**Task**:
Look through the records below, and copy out every line that holds the string "staged".

*** Opening The data ***

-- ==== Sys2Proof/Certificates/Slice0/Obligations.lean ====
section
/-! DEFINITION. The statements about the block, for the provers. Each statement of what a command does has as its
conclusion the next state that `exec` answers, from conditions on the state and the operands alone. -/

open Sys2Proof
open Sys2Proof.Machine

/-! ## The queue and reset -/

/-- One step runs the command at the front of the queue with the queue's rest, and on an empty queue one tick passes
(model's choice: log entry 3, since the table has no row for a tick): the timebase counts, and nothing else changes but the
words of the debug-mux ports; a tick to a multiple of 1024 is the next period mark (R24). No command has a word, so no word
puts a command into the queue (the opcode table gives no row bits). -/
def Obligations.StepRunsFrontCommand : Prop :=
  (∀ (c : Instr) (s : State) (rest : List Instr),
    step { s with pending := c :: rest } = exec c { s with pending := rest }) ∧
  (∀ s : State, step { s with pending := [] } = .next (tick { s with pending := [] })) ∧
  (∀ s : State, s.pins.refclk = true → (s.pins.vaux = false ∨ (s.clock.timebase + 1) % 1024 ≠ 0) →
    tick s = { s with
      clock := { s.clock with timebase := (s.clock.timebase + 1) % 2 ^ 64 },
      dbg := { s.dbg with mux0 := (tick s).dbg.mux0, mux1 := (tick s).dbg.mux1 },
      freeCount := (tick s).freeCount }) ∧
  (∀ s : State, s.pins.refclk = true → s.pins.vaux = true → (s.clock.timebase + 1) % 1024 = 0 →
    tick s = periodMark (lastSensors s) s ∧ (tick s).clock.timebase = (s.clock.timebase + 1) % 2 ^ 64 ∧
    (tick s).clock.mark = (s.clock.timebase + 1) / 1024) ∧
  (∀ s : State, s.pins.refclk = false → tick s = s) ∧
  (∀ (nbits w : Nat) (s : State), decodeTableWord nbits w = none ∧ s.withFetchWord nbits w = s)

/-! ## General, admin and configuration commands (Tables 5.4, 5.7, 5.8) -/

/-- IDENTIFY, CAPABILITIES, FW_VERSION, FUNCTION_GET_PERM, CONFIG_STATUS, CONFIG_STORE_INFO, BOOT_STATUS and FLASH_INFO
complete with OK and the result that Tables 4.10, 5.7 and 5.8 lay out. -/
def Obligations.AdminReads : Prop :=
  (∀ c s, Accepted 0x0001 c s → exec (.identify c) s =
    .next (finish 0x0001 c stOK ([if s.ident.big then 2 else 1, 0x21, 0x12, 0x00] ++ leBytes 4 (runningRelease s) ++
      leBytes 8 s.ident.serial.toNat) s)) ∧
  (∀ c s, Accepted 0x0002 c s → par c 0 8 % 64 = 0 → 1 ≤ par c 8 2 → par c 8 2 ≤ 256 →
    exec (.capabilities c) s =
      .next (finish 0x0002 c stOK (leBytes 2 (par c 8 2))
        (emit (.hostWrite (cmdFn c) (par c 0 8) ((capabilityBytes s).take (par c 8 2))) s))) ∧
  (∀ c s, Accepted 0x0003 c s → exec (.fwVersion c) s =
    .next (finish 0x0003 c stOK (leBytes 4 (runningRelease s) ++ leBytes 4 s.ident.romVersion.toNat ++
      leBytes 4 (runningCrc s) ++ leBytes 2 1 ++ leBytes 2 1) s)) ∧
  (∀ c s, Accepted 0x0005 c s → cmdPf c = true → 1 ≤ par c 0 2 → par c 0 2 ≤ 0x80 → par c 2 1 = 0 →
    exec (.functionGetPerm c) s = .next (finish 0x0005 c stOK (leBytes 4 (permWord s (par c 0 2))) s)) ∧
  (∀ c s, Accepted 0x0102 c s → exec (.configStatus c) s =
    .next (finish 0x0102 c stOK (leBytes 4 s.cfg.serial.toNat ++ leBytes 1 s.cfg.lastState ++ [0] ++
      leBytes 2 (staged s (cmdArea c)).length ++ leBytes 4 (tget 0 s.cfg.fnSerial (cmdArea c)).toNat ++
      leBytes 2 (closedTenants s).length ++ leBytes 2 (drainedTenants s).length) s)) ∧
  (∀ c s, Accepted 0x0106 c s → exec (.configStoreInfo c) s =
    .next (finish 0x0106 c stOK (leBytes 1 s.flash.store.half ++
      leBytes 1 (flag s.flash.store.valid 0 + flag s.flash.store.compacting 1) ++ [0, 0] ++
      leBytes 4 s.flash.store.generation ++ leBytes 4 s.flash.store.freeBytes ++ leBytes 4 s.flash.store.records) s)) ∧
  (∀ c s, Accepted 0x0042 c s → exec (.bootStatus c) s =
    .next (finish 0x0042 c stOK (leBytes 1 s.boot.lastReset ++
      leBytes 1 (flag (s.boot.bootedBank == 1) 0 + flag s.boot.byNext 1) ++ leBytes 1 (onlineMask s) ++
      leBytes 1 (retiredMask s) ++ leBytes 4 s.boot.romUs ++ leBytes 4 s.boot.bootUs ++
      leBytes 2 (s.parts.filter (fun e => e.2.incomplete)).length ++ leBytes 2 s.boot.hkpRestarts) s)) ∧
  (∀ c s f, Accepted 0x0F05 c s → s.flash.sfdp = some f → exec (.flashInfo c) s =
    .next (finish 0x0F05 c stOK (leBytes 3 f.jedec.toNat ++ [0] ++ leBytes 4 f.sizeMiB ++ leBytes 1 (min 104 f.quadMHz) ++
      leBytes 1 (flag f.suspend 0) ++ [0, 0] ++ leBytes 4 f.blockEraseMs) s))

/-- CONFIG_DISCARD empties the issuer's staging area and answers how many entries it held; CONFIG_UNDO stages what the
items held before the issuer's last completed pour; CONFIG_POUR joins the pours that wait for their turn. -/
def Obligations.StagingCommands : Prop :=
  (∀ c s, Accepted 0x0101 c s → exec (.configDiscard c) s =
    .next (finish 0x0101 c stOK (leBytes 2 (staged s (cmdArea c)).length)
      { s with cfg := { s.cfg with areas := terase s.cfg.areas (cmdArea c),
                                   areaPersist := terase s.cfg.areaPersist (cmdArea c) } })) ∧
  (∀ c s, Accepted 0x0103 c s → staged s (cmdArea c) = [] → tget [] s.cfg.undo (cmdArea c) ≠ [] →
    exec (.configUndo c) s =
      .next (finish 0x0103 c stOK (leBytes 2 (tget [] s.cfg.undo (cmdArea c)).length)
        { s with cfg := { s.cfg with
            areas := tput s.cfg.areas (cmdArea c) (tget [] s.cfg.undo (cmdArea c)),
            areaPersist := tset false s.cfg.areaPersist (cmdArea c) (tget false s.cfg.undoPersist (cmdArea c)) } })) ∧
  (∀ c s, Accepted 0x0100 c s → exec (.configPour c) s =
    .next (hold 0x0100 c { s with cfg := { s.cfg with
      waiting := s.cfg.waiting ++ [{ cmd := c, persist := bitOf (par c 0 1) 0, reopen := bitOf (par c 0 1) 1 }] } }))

*** Closing The data ***
*** Opening The data ***

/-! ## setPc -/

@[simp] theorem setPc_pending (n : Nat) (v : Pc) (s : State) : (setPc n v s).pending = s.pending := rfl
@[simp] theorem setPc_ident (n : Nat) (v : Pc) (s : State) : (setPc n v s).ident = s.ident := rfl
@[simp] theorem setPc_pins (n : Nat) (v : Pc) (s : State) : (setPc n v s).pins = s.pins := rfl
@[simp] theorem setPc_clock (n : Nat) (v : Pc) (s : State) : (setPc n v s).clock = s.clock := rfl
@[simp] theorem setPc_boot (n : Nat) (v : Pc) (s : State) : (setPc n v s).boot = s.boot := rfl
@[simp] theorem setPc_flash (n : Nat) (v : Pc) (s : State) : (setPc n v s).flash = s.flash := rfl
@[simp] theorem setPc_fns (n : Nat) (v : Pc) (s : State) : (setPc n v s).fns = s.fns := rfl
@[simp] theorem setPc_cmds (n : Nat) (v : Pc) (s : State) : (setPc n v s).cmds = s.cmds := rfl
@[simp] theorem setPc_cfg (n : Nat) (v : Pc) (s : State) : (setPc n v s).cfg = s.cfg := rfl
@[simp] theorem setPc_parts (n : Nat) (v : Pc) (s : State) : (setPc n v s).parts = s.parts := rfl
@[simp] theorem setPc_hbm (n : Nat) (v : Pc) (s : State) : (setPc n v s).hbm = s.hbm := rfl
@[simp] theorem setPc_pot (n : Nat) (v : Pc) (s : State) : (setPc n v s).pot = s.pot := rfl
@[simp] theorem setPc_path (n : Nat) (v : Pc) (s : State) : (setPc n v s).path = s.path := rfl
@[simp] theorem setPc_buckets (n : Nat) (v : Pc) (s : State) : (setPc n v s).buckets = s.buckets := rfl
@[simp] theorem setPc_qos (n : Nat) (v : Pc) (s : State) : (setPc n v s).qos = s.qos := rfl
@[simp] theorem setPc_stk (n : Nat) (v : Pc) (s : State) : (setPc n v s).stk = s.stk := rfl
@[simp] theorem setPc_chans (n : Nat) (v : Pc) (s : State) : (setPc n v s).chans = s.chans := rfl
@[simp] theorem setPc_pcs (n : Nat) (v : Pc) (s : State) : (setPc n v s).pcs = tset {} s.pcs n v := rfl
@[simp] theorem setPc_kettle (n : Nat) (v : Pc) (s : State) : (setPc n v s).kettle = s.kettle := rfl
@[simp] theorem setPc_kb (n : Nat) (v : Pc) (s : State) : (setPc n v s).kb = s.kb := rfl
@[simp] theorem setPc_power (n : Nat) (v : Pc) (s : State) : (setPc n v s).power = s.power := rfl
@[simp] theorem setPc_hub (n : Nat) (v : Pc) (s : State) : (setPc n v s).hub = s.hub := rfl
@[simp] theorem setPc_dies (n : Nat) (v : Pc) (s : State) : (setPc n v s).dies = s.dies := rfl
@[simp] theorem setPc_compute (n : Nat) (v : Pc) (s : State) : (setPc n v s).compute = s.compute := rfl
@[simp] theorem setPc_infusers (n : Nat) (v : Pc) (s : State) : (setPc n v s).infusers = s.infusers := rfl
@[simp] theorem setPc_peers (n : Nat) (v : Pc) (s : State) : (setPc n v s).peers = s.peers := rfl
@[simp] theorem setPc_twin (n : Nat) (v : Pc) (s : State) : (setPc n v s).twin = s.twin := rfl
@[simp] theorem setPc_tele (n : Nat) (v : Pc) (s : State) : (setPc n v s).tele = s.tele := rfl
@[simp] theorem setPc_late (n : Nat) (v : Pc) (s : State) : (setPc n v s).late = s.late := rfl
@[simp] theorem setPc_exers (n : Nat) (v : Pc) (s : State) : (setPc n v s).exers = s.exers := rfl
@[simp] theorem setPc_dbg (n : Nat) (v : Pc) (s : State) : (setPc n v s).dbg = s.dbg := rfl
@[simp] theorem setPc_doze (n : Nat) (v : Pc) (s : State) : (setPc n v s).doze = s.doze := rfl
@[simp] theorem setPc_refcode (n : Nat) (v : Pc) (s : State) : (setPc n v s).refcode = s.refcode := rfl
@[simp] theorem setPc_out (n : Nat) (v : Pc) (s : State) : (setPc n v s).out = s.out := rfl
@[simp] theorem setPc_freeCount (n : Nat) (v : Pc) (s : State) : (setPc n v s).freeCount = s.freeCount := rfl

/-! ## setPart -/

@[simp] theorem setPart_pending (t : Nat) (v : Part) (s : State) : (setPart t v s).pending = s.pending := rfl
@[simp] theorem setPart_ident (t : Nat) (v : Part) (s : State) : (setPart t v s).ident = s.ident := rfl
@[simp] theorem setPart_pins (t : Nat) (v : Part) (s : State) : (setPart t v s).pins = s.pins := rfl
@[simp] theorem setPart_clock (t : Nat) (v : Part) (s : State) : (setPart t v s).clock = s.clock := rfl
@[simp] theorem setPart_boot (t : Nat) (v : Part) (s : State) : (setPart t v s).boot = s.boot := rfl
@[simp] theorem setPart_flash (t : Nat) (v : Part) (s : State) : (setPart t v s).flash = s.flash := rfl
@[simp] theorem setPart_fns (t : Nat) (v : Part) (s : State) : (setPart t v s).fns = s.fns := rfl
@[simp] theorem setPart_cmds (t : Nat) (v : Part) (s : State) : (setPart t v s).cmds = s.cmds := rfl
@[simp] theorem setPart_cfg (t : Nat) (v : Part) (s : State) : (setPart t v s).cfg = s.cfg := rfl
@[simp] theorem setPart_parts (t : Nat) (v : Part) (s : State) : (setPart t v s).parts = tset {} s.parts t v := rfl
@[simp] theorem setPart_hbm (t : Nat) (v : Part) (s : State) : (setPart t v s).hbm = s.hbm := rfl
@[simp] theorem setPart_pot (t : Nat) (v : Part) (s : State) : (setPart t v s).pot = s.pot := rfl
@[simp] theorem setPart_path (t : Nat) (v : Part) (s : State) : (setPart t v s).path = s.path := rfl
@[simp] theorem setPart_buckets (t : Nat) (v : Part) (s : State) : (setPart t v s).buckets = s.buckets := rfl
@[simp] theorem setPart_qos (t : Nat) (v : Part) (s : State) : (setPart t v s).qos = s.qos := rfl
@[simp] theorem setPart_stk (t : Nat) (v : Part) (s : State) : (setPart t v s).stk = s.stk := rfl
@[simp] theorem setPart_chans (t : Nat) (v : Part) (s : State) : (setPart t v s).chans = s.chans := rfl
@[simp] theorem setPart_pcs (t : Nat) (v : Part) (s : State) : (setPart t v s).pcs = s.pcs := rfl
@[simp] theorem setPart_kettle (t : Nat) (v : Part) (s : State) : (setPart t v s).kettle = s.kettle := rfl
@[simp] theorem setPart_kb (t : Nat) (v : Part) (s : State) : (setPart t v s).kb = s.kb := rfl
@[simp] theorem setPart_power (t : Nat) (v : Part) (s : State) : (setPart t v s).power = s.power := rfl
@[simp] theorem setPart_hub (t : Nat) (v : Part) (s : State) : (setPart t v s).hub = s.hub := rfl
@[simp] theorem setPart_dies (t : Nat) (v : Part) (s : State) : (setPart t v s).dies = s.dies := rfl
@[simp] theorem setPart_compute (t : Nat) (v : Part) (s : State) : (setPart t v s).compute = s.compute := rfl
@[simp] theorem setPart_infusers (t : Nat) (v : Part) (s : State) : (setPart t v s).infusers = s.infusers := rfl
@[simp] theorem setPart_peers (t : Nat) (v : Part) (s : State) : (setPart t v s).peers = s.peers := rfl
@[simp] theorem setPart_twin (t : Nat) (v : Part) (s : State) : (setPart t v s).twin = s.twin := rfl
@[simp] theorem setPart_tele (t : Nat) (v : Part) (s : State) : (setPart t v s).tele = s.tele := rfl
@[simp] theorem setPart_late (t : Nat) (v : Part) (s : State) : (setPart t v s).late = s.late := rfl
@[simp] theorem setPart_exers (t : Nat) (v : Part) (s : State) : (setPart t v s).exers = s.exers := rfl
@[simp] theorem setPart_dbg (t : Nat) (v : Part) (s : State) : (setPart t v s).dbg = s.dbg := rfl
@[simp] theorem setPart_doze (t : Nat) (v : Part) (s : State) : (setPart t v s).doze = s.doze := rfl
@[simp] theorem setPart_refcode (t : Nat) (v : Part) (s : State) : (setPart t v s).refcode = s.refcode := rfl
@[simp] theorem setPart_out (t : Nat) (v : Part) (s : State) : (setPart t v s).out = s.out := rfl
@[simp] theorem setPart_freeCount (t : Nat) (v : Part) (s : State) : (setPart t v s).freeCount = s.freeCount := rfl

*** Closing The data ***
*** Opening The data ***

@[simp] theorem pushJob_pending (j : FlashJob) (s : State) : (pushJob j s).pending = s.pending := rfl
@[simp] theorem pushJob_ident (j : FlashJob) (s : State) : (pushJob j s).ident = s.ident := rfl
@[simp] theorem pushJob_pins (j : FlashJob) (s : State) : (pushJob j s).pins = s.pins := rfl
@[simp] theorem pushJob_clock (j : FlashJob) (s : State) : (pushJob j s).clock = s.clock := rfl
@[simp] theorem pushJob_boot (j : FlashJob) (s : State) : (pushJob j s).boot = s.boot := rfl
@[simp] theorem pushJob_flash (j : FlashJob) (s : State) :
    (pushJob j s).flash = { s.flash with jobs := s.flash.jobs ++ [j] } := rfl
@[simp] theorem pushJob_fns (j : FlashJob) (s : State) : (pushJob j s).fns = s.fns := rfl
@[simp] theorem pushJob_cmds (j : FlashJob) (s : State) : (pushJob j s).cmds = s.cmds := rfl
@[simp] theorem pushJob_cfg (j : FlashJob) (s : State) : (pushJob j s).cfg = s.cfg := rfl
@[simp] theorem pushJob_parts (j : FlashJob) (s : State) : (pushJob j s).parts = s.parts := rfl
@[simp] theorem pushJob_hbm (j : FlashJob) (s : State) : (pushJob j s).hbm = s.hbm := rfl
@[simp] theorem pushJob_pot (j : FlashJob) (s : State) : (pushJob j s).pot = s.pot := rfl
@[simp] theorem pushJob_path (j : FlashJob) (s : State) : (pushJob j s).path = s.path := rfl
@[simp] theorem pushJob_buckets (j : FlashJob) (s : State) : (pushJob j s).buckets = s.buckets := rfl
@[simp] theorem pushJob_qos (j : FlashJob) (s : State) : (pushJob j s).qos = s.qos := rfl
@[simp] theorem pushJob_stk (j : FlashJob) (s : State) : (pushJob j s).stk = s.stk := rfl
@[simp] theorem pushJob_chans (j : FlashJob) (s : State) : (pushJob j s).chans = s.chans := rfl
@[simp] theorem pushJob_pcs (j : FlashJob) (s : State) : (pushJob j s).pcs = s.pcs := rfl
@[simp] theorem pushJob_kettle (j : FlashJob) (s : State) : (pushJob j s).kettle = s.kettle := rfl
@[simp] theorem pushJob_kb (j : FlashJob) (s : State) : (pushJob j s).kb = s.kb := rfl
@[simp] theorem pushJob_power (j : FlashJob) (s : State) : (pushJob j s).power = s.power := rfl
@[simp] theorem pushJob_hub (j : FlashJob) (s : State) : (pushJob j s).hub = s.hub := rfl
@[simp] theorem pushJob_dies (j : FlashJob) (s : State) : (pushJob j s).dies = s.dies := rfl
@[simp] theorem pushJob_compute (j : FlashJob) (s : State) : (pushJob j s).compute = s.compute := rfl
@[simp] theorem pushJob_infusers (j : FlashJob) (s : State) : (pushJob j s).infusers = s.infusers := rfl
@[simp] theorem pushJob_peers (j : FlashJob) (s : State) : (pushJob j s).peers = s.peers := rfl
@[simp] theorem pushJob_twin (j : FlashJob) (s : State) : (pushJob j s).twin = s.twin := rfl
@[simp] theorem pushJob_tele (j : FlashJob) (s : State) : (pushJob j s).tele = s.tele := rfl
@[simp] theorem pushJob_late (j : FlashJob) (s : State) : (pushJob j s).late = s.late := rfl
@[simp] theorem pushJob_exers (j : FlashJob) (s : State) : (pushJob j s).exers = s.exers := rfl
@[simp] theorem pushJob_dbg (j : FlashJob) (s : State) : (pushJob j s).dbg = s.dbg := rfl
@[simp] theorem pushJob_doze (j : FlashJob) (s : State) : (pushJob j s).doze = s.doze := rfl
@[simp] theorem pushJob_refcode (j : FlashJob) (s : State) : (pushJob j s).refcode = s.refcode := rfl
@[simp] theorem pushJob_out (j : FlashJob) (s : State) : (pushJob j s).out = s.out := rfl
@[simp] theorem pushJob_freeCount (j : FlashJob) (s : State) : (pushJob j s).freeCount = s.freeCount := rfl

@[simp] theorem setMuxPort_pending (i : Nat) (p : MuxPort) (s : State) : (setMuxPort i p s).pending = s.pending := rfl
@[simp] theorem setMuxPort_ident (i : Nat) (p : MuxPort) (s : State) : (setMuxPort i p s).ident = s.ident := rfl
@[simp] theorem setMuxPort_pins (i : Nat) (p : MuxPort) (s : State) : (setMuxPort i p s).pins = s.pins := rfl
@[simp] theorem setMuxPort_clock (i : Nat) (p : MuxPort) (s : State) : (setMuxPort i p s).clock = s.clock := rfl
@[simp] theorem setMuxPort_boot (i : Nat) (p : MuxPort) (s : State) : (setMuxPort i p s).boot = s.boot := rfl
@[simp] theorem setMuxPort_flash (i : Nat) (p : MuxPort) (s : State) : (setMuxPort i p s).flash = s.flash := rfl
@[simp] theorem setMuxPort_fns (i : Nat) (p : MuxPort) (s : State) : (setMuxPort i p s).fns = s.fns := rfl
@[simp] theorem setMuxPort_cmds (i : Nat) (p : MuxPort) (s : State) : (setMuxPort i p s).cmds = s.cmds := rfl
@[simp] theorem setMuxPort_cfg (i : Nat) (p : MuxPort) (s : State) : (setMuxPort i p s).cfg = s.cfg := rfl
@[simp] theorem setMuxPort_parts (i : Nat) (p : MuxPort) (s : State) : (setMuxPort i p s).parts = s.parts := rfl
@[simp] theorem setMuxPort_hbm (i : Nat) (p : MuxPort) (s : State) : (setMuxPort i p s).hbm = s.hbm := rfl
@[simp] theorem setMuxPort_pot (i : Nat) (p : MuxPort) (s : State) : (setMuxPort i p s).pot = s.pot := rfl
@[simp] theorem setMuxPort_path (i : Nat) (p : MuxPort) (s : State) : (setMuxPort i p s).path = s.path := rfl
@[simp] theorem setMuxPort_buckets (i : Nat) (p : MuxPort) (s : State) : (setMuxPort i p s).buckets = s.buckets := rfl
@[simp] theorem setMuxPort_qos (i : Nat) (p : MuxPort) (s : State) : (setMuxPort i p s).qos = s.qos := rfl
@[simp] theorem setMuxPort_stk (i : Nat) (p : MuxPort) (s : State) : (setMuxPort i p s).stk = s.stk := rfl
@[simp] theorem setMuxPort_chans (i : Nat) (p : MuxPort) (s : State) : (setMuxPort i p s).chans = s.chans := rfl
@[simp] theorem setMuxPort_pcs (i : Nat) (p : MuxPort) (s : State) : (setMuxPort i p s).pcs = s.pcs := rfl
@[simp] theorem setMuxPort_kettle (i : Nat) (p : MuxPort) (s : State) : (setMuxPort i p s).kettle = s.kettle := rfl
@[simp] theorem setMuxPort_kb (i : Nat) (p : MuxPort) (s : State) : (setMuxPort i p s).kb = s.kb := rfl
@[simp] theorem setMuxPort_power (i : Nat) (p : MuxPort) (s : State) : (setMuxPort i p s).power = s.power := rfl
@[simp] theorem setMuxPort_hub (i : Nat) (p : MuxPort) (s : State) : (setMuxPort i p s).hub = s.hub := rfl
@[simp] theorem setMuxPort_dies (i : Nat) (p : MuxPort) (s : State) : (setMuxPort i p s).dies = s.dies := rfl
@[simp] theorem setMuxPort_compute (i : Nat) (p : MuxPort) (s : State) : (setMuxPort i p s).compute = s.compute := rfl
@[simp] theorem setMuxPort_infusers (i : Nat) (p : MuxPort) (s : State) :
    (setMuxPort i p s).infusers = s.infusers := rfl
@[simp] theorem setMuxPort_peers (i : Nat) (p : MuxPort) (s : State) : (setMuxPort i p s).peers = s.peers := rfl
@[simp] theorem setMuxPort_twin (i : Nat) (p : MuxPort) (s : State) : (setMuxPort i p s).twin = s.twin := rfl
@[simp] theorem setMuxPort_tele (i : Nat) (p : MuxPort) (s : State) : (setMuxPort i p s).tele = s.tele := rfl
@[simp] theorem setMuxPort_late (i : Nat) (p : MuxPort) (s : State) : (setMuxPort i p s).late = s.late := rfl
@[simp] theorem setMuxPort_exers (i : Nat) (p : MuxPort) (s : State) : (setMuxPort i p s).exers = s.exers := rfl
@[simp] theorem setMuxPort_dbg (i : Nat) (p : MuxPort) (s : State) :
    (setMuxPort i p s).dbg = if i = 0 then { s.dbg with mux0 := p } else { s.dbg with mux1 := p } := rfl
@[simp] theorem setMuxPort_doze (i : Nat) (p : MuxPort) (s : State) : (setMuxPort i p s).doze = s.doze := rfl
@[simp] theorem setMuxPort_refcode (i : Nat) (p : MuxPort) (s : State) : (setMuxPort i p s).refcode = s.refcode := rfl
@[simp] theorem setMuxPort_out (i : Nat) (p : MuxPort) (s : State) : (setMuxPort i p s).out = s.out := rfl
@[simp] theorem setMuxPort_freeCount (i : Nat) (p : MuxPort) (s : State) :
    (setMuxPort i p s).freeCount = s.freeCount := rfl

*** Closing The data ***

**Your solution**:
      leBytes 2 (staged s (cmdArea c)).length ++ leBytes 4 (tget 0 s.cfg.fnSerial (cmdArea c)).toNat ++
    .next (finish 0x0101 c stOK (leBytes 2 (staged s (cmdArea c)).length)
  (∀ c s, Accepted 0x0103 c s → staged s (cmdArea c) = [] → tget [] s.cfg.undo (cmdArea c) ≠ [] →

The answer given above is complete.